>>>

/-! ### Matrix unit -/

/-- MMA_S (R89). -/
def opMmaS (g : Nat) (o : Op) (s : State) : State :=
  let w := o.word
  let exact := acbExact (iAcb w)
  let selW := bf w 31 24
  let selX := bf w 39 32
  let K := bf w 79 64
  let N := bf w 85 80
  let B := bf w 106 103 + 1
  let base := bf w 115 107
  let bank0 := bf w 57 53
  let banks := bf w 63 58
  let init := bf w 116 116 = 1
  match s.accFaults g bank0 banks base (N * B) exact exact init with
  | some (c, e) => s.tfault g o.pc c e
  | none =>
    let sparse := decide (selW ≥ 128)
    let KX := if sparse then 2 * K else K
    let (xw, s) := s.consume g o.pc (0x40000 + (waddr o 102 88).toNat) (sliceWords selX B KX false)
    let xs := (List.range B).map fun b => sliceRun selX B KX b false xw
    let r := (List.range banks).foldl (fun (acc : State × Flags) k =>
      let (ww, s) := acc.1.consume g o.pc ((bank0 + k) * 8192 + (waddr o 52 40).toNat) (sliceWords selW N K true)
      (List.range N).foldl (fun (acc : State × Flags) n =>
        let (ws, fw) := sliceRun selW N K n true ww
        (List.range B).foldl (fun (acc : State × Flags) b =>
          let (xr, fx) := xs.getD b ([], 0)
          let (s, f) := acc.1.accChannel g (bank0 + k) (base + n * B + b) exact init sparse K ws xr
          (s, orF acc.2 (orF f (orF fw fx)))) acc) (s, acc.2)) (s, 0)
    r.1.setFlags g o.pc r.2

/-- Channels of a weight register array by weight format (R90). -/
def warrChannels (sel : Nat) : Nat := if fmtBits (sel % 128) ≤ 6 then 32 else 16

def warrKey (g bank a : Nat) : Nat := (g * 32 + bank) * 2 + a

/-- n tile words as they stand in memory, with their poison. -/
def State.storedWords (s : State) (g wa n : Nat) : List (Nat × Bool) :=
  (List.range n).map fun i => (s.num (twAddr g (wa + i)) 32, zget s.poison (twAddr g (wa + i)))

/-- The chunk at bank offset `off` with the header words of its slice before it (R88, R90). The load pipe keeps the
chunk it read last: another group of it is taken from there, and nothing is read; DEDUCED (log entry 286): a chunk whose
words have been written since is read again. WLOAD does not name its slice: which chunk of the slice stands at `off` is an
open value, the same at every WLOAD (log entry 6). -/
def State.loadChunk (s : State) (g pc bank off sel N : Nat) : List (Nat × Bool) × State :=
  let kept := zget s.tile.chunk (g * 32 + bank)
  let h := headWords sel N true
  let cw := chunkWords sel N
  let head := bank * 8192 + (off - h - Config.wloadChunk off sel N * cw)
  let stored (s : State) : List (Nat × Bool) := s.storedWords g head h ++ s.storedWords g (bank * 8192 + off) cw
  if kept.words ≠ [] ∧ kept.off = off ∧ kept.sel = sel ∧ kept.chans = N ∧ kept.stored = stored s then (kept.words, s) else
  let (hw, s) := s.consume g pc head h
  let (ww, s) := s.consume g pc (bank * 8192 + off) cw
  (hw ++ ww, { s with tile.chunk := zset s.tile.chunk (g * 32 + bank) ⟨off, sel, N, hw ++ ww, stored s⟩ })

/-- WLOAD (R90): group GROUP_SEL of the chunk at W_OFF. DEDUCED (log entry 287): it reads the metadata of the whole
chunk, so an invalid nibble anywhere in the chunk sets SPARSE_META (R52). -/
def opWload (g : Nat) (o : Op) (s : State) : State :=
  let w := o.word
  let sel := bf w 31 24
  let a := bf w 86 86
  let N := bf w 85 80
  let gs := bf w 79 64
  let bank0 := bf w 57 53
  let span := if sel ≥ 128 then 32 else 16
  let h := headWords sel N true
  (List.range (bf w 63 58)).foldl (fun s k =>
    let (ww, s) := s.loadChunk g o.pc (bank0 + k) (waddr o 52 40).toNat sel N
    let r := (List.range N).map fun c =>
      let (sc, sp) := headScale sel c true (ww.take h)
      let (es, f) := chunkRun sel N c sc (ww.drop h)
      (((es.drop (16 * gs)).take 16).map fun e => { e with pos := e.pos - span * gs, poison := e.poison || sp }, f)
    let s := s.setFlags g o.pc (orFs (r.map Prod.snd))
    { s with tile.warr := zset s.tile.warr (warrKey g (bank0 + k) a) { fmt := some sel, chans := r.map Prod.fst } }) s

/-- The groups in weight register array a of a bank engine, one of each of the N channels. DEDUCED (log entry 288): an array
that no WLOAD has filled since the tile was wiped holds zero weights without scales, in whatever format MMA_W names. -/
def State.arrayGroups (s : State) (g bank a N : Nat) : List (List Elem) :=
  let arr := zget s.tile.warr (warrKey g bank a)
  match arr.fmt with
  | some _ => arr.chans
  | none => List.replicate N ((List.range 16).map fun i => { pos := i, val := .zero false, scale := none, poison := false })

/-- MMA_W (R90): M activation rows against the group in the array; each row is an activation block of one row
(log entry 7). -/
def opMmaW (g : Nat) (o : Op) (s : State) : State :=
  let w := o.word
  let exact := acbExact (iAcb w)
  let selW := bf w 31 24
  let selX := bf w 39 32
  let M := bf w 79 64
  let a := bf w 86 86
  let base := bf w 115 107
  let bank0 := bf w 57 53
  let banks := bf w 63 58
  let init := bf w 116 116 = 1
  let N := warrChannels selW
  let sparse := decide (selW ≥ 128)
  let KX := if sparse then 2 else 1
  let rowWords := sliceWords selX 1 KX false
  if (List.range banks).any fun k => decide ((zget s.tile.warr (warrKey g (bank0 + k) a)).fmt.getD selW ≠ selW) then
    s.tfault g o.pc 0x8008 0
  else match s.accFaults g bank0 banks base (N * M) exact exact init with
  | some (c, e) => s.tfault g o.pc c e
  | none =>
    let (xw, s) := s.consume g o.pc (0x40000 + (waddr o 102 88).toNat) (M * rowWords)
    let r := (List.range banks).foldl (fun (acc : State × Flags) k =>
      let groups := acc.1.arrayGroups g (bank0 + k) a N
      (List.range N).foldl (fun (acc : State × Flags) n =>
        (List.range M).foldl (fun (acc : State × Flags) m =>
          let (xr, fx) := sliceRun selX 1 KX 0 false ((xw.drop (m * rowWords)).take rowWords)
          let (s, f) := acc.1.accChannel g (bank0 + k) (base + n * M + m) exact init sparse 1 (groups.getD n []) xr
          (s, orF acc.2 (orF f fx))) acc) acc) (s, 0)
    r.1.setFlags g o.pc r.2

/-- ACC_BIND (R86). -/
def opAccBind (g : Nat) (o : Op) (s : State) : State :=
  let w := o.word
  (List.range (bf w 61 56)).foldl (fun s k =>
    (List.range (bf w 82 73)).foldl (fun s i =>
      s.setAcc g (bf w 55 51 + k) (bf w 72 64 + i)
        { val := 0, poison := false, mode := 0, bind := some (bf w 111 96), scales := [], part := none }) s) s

<<<

The listing above needs to be retyped. Reproduce every line exactly.

/-! ### Matrix unit -/

/-- MMA_S (R89). -/
def opMmaS (g : Nat) (o : Op) (s : State) : State :=
  let w := o.word
  let exact := acbExact (iAcb w)
  let selW := bf w 31 24
  let selX := bf w 39 32
  let K := bf w 79 64
  let N := bf w 85 80
  let B := bf w 106 103 + 1
  let base := bf w 115 107
  let bank0 := bf w 57 53
  let banks := bf w 63 58
  let init := bf w 116 116 = 1
  match s.accFaults g bank0 banks base (N * B) exact exact init with
  | some (c, e) => s.tfault g o.pc c e
  | none =>
    let sparse := decide (selW ≥ 128)
    let KX := if sparse then 2 * K else K
    let (xw, s) := s.consume g o.pc (0x40000 + (waddr o 102 88).toNat) (sliceWords selX B KX false)
    let xs := (List.range B).map fun b => sliceRun selX B KX b false xw
    let r := (List.range banks).foldl (fun (acc : State × Flags) k =>
      let (ww, s) := acc.1.consume g o.pc ((bank0 + k) * 8192 + (waddr o 52 40).toNat) (sliceWords selW N K true)
      (List.range N).foldl (fun (acc : State × Flags) n =>
        let (ws, fw) := sliceRun selW N K n true ww
        (List.range B).foldl (fun (acc : State × Flags) b =>
          let (xr, fx) := xs.getD b ([], 0)
          let (s, f) := acc.1.accChannel g (bank0 + k) (base + n * B + b) exact init sparse K ws xr
          (s, orF acc.2 (orF f (orF fw fx)))) acc) (s, acc.2)) (s, 0)
    r.1.setFlags g o.pc r.2

/-- Channels of a weight register array by weight format (R90). -/
def warrChannels (sel : Nat) : Nat := if fmtBits (sel % 128) ≤ 6 then 32 else 16

def warrKey (g bank a : Nat) : Nat := (g * 32 + bank) * 2 + a

/-- n tile words as they stand in memory, with their poison. -/
def State.storedWords (s : State) (g wa n : Nat) : List (Nat × Bool) :=
  (List.range n).map fun i => (s.num (twAddr g (wa + i)) 32, zget s.poison (twAddr g (wa + i)))

/-- The chunk at bank offset `off` with the header words of its slice before it (R88, R90). The load pipe keeps the
chunk it read last: another group of it is taken from there, and nothing is read; DEDUCED (log entry 286): a chunk whose
words have been written since is read again. WLOAD does not name its slice: which chunk of the slice stands at `off` is an
open value, the same at every WLOAD (log entry 6). -/
def State.loadChunk (s : State) (g pc bank off sel N : Nat) : List (Nat × Bool) × State :=
  let kept := zget s.tile.chunk (g * 32 + bank)
  let h := headWords sel N true
  let cw := chunkWords sel N
  let head := bank * 8192 + (off - h - Config.wloadChunk off sel N * cw)
  let stored (s : State) : List (Nat × Bool) := s.storedWords g head h ++ s.storedWords g (bank * 8192 + off) cw
  if kept.words ≠ [] ∧ kept.off = off ∧ kept.sel = sel ∧ kept.chans = N ∧ kept.stored = stored s then (kept.words, s) else
  let (hw, s) := s.consume g pc head h
  let (ww, s) := s.consume g pc (bank * 8192 + off) cw
  (hw ++ ww, { s with tile.chunk := zset s.tile.chunk (g * 32 + bank) ⟨off, sel, N, hw ++ ww, stored s⟩ })

/-- WLOAD (R90): group GROUP_SEL of the chunk at W_OFF. DEDUCED (log entry 287): it reads the metadata of the whole
chunk, so an invalid nibble anywhere in the chunk sets SPARSE_META (R52). -/
def opWload (g : Nat) (o : Op) (s : State) : State :=
  let w := o.word
  let sel := bf w 31 24
  let a := bf w 86 86
  let N := bf w 85 80
  let gs := bf w 79 64
  let bank0 := bf w 57 53
  let span := if sel ≥ 128 then 32 else 16
  let h := headWords sel N true
  (List.range (bf w 63 58)).foldl (fun s k =>
    let (ww, s) := s.loadChunk g o.pc (bank0 + k) (waddr o 52 40).toNat sel N
    let r := (List.range N).map fun c =>
      let (sc, sp) := headScale sel c true (ww.take h)
      let (es, f) := chunkRun sel N c sc (ww.drop h)
      (((es.drop (16 * gs)).take 16).map fun e => { e with pos := e.pos - span * gs, poison := e.poison || sp }, f)
    let s := s.setFlags g o.pc (orFs (r.map Prod.snd))
    { s with tile.warr := zset s.tile.warr (warrKey g (bank0 + k) a) { fmt := some sel, chans := r.map Prod.fst } }) s

/-- The groups in weight register array a of a bank engine, one of each of the N channels. DEDUCED (log entry 288): an array
that no WLOAD has filled since the tile was wiped holds zero weights without scales, in whatever format MMA_W names. -/
def State.arrayGroups (s : State) (g bank a N : Nat) : List (List Elem) :=
  let arr := zget s.tile.warr (warrKey g bank a)
  match arr.fmt with
  | some _ => arr.chans
  | none => List.replicate N ((List.range 16).map fun i => { pos := i, val := .zero false, scale := none, poison := false })

/-- MMA_W (R90): M activation rows against the group in the array; each row is an activation block of one row
(log entry 7). -/
def opMmaW (g : Nat) (o : Op) (s : State) : State :=
  let w := o.word
  let exact := acbExact (iAcb w)
  let selW := bf w 31 24
  let selX := bf w 39 32
  let M := bf w 79 64
  let a := bf w 86 86
  let base := bf w 115 107
  let bank0 := bf w 57 53
  let banks := bf w 63 58
  let init := bf w 116 116 = 1
  let N := warrChannels selW
  let sparse := decide (selW ≥ 128)
  let KX := if sparse then 2 else 1
  let rowWords := sliceWords selX 1 KX false
  if (List.range banks).any fun k => decide ((zget s.tile.warr (warrKey g (bank0 + k) a)).fmt.getD selW ≠ selW) then
    s.tfault g o.pc 0x8008 0
  else match s.accFaults g bank0 banks base (N * M) exact exact init with
  | some (c, e) => s.tfault g o.pc c e
  | none =>
    let (xw, s) := s.consume g o.pc (0x40000 + (waddr o 102 88).toNat) (M * rowWords)
    let r := (List.range banks).foldl (fun (acc : State × Flags) k =>
      let groups := acc.1.arrayGroups g (bank0 + k) a N
      (List.range N).foldl (fun (acc : State × Flags) n =>
        (List.range M).foldl (fun (acc : State × Flags) m =>
          let (xr, fx) := sliceRun selX 1 KX 0 false ((xw.drop (m * rowWords)).take rowWords)
          let (s, f) := acc.1.accChannel g (bank0 + k) (base + n * M + m) exact init sparse 1 (groups.getD n []) xr
          (s, orF acc.2 (orF f fx))) acc) acc) (s, 0)
    r.1.setFlags g o.pc r.2

/-- ACC_BIND (R86). -/
def opAccBind (g : Nat) (o : Op) (s : State) : State :=
  let w := o.word
  (List.range (bf w 61 56)).foldl (fun s k =>
    (List.range (bf w 82 73)).foldl (fun s i =>
      s.setAcc g (bf w 55 51 + k) (bf w 72 64 + i)
        { val := 0, poison := false, mode := 0, bind := some (bf w 111 96), scales := [], part := none }) s) s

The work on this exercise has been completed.